Task objective -> Take the lines from the beginning of the data below through the line holding "namespace Sys2Proof.Machine" and return exactly those.

Available data ->

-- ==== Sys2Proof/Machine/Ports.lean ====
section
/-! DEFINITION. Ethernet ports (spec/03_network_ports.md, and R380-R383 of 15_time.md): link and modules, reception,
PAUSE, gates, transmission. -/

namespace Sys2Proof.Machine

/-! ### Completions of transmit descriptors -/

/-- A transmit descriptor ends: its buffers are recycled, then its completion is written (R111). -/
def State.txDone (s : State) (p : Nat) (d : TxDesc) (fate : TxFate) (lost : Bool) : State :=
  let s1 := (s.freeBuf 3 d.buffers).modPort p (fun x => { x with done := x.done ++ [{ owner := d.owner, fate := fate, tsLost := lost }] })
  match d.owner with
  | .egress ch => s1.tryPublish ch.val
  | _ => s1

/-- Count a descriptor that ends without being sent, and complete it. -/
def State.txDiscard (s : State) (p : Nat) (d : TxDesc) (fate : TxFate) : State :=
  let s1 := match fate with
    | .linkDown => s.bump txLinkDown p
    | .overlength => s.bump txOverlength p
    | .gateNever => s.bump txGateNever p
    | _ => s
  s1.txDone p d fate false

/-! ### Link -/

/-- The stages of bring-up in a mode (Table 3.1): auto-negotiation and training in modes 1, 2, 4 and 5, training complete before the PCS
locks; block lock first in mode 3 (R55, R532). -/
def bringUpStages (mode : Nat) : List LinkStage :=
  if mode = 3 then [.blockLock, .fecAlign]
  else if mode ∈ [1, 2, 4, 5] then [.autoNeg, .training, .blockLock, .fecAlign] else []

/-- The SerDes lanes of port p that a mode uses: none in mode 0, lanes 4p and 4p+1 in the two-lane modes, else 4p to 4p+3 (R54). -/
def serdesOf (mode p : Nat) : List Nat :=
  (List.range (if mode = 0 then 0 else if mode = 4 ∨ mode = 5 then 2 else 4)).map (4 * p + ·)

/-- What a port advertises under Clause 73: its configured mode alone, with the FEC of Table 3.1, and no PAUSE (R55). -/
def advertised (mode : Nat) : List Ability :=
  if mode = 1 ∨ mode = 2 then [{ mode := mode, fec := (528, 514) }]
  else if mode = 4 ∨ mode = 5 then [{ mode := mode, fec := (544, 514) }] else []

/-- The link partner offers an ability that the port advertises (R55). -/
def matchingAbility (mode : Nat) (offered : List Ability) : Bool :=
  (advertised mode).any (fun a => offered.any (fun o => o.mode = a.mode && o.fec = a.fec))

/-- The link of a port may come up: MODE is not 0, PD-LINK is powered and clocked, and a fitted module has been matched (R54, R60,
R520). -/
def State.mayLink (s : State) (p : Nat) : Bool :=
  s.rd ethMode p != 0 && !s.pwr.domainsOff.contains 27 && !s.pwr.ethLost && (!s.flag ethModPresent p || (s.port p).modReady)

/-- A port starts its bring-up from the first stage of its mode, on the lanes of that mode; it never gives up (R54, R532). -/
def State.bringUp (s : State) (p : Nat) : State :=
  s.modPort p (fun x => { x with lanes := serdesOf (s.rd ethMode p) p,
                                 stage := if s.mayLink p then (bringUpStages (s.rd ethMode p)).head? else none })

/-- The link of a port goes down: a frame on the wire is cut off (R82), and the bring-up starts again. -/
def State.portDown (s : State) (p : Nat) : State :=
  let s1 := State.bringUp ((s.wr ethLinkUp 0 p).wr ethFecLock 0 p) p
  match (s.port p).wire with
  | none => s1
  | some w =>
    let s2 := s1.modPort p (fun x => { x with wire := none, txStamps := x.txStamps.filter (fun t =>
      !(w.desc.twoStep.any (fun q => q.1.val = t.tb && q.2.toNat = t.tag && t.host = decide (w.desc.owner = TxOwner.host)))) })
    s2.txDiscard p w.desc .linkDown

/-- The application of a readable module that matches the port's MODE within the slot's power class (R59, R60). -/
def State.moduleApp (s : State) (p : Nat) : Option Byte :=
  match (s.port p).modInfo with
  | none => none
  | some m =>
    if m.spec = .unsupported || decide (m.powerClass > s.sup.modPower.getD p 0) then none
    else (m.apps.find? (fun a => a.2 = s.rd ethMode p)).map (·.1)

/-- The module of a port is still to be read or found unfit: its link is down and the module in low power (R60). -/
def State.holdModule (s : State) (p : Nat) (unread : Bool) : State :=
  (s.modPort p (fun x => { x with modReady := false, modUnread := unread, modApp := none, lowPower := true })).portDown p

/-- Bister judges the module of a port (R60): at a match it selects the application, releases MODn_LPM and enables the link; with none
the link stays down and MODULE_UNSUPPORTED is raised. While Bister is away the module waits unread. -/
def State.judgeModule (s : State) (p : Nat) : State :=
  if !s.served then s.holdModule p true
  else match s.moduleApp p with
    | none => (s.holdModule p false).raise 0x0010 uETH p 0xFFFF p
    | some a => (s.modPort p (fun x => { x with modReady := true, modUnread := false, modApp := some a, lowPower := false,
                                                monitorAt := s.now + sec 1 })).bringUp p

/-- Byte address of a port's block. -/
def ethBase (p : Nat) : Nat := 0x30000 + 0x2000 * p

Final answer ->
-- ==== Sys2Proof/Machine/Ports.lean ====
section
/-! DEFINITION. Ethernet ports (spec/03_network_ports.md, and R380-R383 of 15_time.md): link and modules, reception,
PAUSE, gates, transmission. -/

namespace Sys2Proof.Machine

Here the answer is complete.